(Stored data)

┄┄┄┄┄┄┄┄┄┄┄┄┄┄┄┄┄┄┄┄

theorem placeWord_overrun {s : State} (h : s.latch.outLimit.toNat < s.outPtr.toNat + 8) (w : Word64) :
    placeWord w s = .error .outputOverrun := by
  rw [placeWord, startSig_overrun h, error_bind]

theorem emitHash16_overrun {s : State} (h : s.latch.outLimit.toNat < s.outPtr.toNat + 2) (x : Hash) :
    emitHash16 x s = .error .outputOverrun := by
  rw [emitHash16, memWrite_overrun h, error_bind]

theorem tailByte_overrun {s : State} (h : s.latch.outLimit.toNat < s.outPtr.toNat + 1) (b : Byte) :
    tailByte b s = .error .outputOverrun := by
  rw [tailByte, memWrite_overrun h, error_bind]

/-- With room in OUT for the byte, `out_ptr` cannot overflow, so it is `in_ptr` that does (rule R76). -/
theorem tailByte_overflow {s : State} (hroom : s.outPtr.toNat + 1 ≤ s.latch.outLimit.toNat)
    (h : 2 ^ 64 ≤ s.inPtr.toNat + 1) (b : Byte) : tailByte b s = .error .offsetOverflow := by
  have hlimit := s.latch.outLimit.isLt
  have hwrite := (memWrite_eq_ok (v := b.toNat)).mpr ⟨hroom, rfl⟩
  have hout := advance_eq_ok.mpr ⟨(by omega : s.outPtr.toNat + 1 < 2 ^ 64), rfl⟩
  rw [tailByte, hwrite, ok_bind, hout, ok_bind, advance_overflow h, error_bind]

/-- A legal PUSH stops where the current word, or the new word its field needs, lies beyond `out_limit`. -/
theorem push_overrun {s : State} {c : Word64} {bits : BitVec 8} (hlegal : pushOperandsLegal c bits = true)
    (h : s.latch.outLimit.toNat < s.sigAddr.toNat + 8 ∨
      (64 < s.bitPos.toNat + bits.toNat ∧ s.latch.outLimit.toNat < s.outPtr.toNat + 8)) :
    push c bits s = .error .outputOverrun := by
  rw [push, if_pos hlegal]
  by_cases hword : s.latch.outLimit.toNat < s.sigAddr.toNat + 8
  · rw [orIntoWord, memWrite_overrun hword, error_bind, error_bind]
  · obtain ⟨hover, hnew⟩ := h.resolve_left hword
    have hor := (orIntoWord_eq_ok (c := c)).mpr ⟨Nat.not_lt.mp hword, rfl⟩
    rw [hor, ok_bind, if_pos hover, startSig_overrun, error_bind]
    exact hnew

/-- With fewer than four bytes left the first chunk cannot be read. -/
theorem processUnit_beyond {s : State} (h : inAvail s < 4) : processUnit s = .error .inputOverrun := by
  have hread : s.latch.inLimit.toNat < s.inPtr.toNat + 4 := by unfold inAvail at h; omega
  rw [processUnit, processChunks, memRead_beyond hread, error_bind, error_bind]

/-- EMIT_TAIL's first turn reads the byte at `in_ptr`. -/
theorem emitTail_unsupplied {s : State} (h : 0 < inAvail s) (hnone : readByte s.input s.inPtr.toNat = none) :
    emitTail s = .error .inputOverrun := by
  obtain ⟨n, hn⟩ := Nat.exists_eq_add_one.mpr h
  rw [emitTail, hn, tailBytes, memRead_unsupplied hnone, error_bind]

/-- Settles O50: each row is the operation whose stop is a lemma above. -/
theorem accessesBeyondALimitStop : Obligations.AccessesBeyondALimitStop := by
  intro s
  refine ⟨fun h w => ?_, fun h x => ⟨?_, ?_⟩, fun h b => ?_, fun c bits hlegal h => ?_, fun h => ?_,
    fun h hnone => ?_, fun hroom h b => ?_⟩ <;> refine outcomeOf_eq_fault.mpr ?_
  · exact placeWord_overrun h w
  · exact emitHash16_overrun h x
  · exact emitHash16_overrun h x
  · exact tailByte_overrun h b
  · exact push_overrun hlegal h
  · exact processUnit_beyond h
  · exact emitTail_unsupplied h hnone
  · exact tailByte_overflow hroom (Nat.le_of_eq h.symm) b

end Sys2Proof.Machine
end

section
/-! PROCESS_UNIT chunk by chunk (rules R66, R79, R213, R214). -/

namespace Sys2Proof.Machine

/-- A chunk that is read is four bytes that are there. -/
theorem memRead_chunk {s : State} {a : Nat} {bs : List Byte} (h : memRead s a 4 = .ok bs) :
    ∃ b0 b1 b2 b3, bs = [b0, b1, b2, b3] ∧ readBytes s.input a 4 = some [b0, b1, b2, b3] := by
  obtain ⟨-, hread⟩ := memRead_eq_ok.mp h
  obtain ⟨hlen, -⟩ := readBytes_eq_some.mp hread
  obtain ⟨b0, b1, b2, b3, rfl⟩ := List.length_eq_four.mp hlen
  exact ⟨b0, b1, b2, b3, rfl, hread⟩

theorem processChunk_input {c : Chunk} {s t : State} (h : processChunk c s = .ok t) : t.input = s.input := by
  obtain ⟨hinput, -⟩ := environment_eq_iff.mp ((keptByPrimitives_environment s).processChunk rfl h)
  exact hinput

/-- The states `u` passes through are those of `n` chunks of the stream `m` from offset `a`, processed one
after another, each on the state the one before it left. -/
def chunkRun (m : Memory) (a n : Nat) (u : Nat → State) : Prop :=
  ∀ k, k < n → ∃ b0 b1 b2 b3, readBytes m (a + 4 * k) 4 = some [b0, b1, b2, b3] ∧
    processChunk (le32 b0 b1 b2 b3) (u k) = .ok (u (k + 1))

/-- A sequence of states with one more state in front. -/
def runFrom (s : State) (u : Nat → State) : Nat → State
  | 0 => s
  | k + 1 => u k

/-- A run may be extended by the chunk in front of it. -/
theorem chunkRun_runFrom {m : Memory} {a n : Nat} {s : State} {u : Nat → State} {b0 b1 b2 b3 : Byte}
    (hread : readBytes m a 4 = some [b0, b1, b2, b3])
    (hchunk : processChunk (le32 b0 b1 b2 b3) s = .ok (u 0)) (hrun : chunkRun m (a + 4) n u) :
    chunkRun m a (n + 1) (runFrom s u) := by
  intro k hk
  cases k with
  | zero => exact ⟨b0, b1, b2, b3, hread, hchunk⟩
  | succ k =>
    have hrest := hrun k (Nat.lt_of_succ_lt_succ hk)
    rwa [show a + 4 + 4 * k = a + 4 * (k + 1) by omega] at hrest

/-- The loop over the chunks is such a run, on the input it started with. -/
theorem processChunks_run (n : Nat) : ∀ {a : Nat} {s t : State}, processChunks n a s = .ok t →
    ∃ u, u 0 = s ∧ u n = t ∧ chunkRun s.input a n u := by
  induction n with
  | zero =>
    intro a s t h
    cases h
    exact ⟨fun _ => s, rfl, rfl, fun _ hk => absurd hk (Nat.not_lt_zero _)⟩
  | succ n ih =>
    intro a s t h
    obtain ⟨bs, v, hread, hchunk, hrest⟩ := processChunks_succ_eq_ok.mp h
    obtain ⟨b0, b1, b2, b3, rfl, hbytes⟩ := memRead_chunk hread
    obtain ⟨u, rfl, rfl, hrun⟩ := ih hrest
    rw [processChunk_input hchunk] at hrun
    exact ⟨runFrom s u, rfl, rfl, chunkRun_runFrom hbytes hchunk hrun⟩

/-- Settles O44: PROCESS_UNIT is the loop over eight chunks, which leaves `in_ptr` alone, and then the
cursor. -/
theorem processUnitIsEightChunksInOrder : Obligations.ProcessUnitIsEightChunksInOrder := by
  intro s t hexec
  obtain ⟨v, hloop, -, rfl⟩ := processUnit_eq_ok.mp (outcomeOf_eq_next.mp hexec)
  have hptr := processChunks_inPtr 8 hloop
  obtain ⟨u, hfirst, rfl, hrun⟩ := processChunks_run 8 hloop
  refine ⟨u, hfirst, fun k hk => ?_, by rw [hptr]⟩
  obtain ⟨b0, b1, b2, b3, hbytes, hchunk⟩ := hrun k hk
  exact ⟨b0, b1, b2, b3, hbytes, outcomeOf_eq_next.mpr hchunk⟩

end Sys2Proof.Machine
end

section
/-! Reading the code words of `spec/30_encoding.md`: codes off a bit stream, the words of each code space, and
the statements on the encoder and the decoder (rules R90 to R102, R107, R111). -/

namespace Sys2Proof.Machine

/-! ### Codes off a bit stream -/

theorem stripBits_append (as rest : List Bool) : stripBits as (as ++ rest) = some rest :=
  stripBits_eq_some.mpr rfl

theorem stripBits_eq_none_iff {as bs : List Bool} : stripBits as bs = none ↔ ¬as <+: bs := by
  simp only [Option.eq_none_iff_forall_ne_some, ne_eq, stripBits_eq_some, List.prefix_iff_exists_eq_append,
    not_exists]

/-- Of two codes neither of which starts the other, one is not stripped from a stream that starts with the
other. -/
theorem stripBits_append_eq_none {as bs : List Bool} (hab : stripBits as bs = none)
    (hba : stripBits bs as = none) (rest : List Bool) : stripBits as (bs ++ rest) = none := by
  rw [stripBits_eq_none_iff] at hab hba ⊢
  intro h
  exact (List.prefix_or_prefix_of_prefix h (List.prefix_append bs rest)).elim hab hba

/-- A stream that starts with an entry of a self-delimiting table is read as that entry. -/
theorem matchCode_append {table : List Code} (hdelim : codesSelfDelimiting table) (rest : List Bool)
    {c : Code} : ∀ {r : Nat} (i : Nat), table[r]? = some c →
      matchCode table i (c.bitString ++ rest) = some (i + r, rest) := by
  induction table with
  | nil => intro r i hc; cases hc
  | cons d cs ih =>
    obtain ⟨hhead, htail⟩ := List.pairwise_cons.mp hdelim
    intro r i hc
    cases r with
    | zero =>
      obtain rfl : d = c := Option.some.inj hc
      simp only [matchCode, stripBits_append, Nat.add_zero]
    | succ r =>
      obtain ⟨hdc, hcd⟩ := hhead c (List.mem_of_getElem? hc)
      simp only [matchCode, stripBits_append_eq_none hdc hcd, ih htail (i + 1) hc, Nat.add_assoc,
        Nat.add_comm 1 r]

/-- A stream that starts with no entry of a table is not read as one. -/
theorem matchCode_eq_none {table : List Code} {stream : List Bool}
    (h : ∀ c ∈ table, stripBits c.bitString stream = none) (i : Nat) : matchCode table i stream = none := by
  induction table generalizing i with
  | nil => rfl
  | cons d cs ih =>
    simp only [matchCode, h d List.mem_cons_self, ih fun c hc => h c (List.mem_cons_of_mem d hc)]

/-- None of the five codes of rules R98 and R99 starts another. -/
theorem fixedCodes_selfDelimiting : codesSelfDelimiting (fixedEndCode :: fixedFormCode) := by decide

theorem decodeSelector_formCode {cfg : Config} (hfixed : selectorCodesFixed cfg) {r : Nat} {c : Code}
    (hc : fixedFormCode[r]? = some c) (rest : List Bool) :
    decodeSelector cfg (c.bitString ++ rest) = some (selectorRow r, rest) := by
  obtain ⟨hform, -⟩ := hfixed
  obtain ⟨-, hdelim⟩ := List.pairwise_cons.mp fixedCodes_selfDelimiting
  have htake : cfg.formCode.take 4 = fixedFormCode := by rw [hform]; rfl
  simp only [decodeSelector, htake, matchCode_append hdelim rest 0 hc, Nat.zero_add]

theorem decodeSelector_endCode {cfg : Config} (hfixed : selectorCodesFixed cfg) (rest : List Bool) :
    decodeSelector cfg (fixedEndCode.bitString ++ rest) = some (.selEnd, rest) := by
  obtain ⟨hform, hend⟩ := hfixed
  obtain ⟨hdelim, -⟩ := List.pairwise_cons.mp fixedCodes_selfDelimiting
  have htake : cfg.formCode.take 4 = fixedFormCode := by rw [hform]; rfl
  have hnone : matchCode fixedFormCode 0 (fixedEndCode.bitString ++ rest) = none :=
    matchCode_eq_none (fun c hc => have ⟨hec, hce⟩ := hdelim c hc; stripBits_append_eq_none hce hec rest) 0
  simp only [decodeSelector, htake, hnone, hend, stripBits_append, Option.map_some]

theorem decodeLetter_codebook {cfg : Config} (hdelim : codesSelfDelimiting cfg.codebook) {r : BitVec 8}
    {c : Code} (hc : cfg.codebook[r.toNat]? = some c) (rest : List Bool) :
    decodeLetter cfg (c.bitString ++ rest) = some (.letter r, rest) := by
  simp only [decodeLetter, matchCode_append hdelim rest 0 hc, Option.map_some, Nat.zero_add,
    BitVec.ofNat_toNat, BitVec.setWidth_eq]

┄┄┄┄┄┄┄┄┄┄┄┄┄┄┄┄┄┄┄┄

Copy out, from the records above, every line that holds the string "hfixed".

theorem decodeSelector_formCode {cfg : Config} (hfixed : selectorCodesFixed cfg) {r : Nat} {c : Code}
  obtain ⟨hform, -⟩ := hfixed
theorem decodeSelector_endCode {cfg : Config} (hfixed : selectorCodesFixed cfg) (rest : List Bool) :
  obtain ⟨hform, hend⟩ := hfixed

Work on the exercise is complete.